Try adding `-C 32 -b 32` to your dump(8) command line. Be careful with the placement, as the `f` argument expects to be the last one in the group, with the filename immediately following.

Another thing to do would be to make sure your tape firmware is up-to-date. Normally you can use the stand-alone Server Update Utility (SUU) to do this, but to get recent Dell SUU images to fit on a DVD, they need to be de-bloated. I use an obsolete CDU image to boot the system (the SUU is not bootable on its own).



> Oh, and I should say that the system is running 10.1-RELEASE-p6 and is using ufs, not zfs.


Yup, `# dump` doesn't work on zfs.


----------



## wblock@ (Mar 8, 2015)

-b 64 will increase speed, but don't go any higher.  I'd cite where I found that (one of the mailing lists), but don't have the reference.


----------



## noodlefling (Mar 14, 2015)

I've done a bit more research and still have no explanation for what's going on.  I have one tape that seems to work better than the others.  This one I managed to write some data to when experimenting with `mt` but I can't remember what parameter I sent.  `rewind` works, but pretty much any command other than `status` starts the noisy back-and-forth, so the issue is not `dump`-specific.

For that reason, I'm going to lay off messing with the parameters for now.

I ordered new tapes from other manufacturers, to see if that might be the problem, but that seems to make no difference.

The one tape where I did get some magic to happen seems to have been "blessed", in that now it will function normally most of the time.  In fact, if I only had that tape, I could have done a full battery of tests and never noticed there was a significant problem.

I will next try the firmware upgrades you recommend.  If this is the problem, it would be fantastic, because presumably all the other errors would be cleaned up, all previous problems would make sense, and the tape drive would at least no longer be a force of instability on the server.

Besides the super-annoying nails-on-the-chalkboard noisiness, and the irony of the tape drive being the least stable part of the system, the next most irritating issue is the utter inconsistency of the errors.  I don't know what voodoo has been applied to the one working tape, but I wouldn't want to count on being able to duplicate that trick to make a production server safe.

Thanks for your insights.  I'll report back when the firmware has been updated...hoping/assuming it needs updating!


----------



## Terry_Kennedy (Mar 14, 2015)

noodlefling said:


> Thanks for your insights.  I'll report back when the firmware has been updated...hoping/assuming it needs updating!


If the tape drive does this with just about any command, I think it is broken.
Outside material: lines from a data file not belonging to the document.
def execLd (fb : Bool) (d : RegNo) (sl : BitVec 5) (b : RegNo) (s : State) : Host.Outcome State Fault Refusal :=
  loadWord fb d sl b 1 [0, 1, 2] s
def execLd2 (fb : Bool) (d : RegNo) (sl : BitVec 5) (b : RegNo) (s : State) : Host.Outcome State Fault Refusal :=
  loadWord fb d sl b 2 [3] s
def execLd4 (fb : Bool) (d : RegNo) (sl : BitVec 5) (b : RegNo) (s : State) : Host.Outcome State Fault Refusal :=
  loadWord fb d sl b 4 [4] s
def execSt (fb : Bool) (d : RegNo) (sl : BitVec 5) (b : RegNo) (s : State) : Host.Outcome State Fault Refusal :=
  storeWord fb d sl b 1 [0, 1, 2] s
def execSt2 (fb : Bool) (d : RegNo) (sl : BitVec 5) (b : RegNo) (s : State) : Host.Outcome State Fault Refusal :=
  storeWord fb d sl b 2 [3] s
def execSt4 (fb : Bool) (d : RegNo) (sl : BitVec 5) (b : RegNo) (s : State) : Host.Outcome State Fault Refusal :=
  storeWord fb d sl b 4 [4] s

/-- Scope and ordering stream of the literal of LDA and STL (R163). -/
def litScope (lit : Word) : Nat := bitsOf lit.toNat 2 0
def litStrm (lit : Word) : Nat := bitsOf lit.toNat 6 3

def execLda (fb : Bool) (d : RegNo) (sl : BitVec 5) (b : RegNo) (lit : Word) (s : State) : Host.Outcome State Fault Refusal :=
  runWord s.cur (do
    let a ← accessWord { loadForm b d 1 with len := 2, rsv := !memLitOk lit } sl (loadNeed [0, 1, 2]) fun _ => .any
    issueLoad a fb 2 d true (litStrm lit)) s

def execStl (fb : Bool) (d : RegNo) (sl : BitVec 5) (b : RegNo) (lit : Word) (s : State) : Host.Outcome State Fault Refusal :=
  runWord s.cur (do
    let a ← accessWord { storeForm b d 1 with len := 2, rsv := !memLitOk lit } sl (storeNeed [0, 1, 2]) fun _ => .any
    issueStore a fb 2 (some (litScope lit)) (litStrm lit) (storeForm b d 1).d) s

/-! ## Slots (R145, R146) -/

/-- Where a page of any kind is read for a die: its own memory, its replica, the host, or the endpoint that the page names (R146). -/
def kindServes (s : State) (die yard : Nat) (p : Xl) : Bool :=
  match p.kind with
  | 0 => spaDie p.spa == die && s.devPage yard p
  | 1 => spaDie p.spa == 0 && s.inRepl (spaOff p.spa)
  | _ => true

/-- Where a record at a page is read: the page of a glob endpoint names no module, which is this one (log 43). -/
def recLoc (s : State) (die : Nat) (p : Xl) : Loc :=
  match p.kind with
  | 1 => .repl die (spaOff p.spa - s.replBase)
  | 3 => .glob s.modId (spaDie p.spa) p.spa
  | _ => .spa p.spa

/-- A record as it was read: its bytes, whether a page of it is marked SC, and the events of error responses (R168). -/
structure RecRead where
  bytes : List Byte
  sc : Bool
  evs : List LogEnt

/-- The event of an error response to a record's read (R168, R242, Table 13.17, R379). R379 names no DETAIL for a home that refuses: FABERR
has 1 behind a dead link and otherwise 0 (DEDUCED, log 50). -/
def recEvent (w : Who) (p : Xl) (va : Nat) (s : State) : LogEnt :=
  if p.kind == 2 then ⟨evHostErr, 1, 0xFFFF, w.l.id, va, 0⟩
  else ⟨evFabErr, if s.linkDead w.g.die (spaDie p.spa) then 1 else 0, 0xFFFF, w.l.id, s.modId * 8 + spaDie p.spa, va⟩

/-- Reading a record, map or list of `n` bytes aligned to `al` at a register-supplied address, with its checks AALN, APRM, ANRS
(R146, R359, R378). It is made in the order of its strand's accesses and charged as they are (R162, R285); an error response gives all
ones (R168). -/
def readRecord (w : Who) (va n al : Nat) : Exec RecRead := do
  if va % al != 0 then trapWith { cause := .aaln, va := va }
  let t ← xlateE w.d va
  let s ← get
  match t with
  | .error e => trapWith { cause := .anrs, va := va, errs := e }
  | .ok p =>
    if !p.r || !kindServes s w.g.die w.d.yard p then trapWith { cause := .aprm, va := va }
    if p.kind == 1 && !s.isMember w.g.die then trapWith { cause := .rplx, va := va }
    let loc := recLoc s w.g.die p
    holdForOrder w.k loc (.read n)
    if s.answersError w.g.die w.d.keyid p n then pure ⟨List.replicate n 0xFF#8, p.sc, [recEvent w p va s]⟩
    else
      holdForBad w.g.die loc n true
      spendHbm w.l.ctx loc n
      pure ⟨readLoc w.k loc n s, p.sc, []⟩

/-- `k` runs of 64 bytes from an address on, read one after the other: a list or a map. -/
def readRuns (w : Who) (va : Nat) : Nat → Exec RecRead
  | 0 => pure ⟨[], false, []⟩
  | k + 1 => do
    let x ← readRecord w va 64 64
    let y ← readRuns w (va57 (va + 64)) k
    pure ⟨x.bytes ++ y.bytes, x.sc || y.sc, x.evs ++ y.evs⟩

/-- Logging what the read of a record raised. -/
def RecRead.log (r : RecRead) (ctx : Nat) : Exec Unit := act fun s => r.evs.foldl (fun s e => logEvent ctx e s) s

/-- The address pair of a slot instruction (R145). Bits [63:57] of the pair are ignored, as in the address it records: the spec gives them
no meaning (log 21). -/
def slotForm (a : RegNo) : WordForm := { cls := 9, a := some { n := a, w := 2, acc := .i64 } }

/-- BLOAD and LLOAD (R145, R146): reading the record at the address pair, its ASEG, and its delivery. A read through a page marked SC holds
the strand until it completes (R165). -/
def slotLoad (fb : Bool) (a : RegNo) (n : Nat) (wait : Vals → Exec Unit) (good : Who → Nat → State → Bool) (dest : Nat → Dest) : Exec Unit := do
  let v ← readWordAt (slotForm a) fun v => va57 (v64 v.a)
  wait v
  let w ← who v.k v.x
  let va := va57 (v64 v.a)
  let r ← readRecord w va n n
  let img := ofBytes r.bytes
  let s ← get
  if img != 0 && !good w img s then trapWith { cause := .aseg, va := va, evs := r.evs }
  flagRoom v.x fb
  r.log w.l.ctx
  deliverOrPend w fb 1 r.sc false [dest img] {}

def execBload (fb : Bool) (sl : BitVec 5) (a : RegNo) (s : State) : Host.Outcome State Fault Refusal :=
  runWord s.cur (slotLoad fb a 32 (fun v => do let _ ← slotRec v.k sl.toNat)
    (fun w img s =>
      let r := bufRec (BitVec.ofNat 256 img)
      recWellFormed (BitVec.ofNat 256 img) && s.usable w.g.die w.d w.l.rc r.seg r.epmod)
    fun img => .slot sl.toNat (BitVec.ofNat 256 img)) s

def execLload (fb : Bool) (sl : BitVec 3) (a : RegNo) (s : State) : Host.Outcome State Fault Refusal :=
  runWord s.cur (slotLoad fb a 64 (fun _ => pure ())
    (fun w img s =>
      let r := layRec (BitVec.ofNat 512 img)
      layValid (BitVec.ofNat 512 img) && s.usable w.g.die w.d w.l.rc r.seg r.epmod)
    fun img => .lslot sl.toNat (BitVec.ofNat 512 img)) s

/-- The word of a slot that BQRY selects (R145). -/
def slotWord (img : BitVec 256) (sel : Nat) : Nat := if sel == 8 then b2n (img != 0#256) else bitsOf img.toNat (32 * sel + 31) (32 * sel)

def execBqrySlot (d : RegNo) (sl : BitVec 5) (im : BitVec 7) (s : State) : Host.Outcome State Fault Refusal :=
  runWord s.cur (do
    let v ← readWord { cls := 9, rsv := decide (9 ≤ im.toNat), out := some (d, 1) }
    let img ← slotRec v.k sl.toNat
    writeVals v.k v.x d [⟨BitVec.ofNat 32 (slotWord img im.toNat), n32Tag⟩]
    done v 1 {}) s

end Sys2Proof.Machine
end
Firmware is unlikely to fix it, as LTO drives generally work decently with whatever firmware they were built with (unlike, for example, DLT).

Are all of your cartridges LTO5? LTO drives can generally write on the immediate prior generation of tape and read from two prior generations.

Did your system come with a cleaning tape? You might want to try it. The drive will normally signal when it needs to be cleaned, but you never know.

You could just have a bad tape drive. If this is a new system, you could ask Dell to swap it and see if the replacement works better. Note that a failing tape drive can sometimes damage tapes inserted in it, so if you get a new drive, test it with a new tape as well.


----------



## noodlefling (Mar 16, 2015)

I suppose I'll have to do the firmware thing to satisfy the Dell rep that there is actually something wrong with the drive before they'll ship out a new one.  I ran the BIOS diagnostic and it didn't detect any problems, but since Dell has no idea what FreeBSD is, they'll probably get frustrated by attempts to do further tests.

If I could get a clean dump, maybe to a USB drive, I could just install Windows or whatever they want on the thing to do the testing their way.

All the tapes are LTO5.  I got the drive to successfully read an LTO3, but it couldn't write to it, which, as you say, is expected.

I tried a couple different cleaning tapes and it didn't help.

All the tapes are new, so at least there won't be any data loss, but we'd like to put this server into production soon.

Thanks again for your help.


----------



## wblock@ (Mar 16, 2015)

There were experimental patches to sa(4) posted on one of the mailing lists recently (maybe -current).  Have you seen those?


----------



## noodlefling (Mar 17, 2015)

Thanks for the suggestion.  I contacted the author of the changes and he says they most likely will not have any effect on my particular issue, but that I need to at least upgrade the firmware before condemning the drive.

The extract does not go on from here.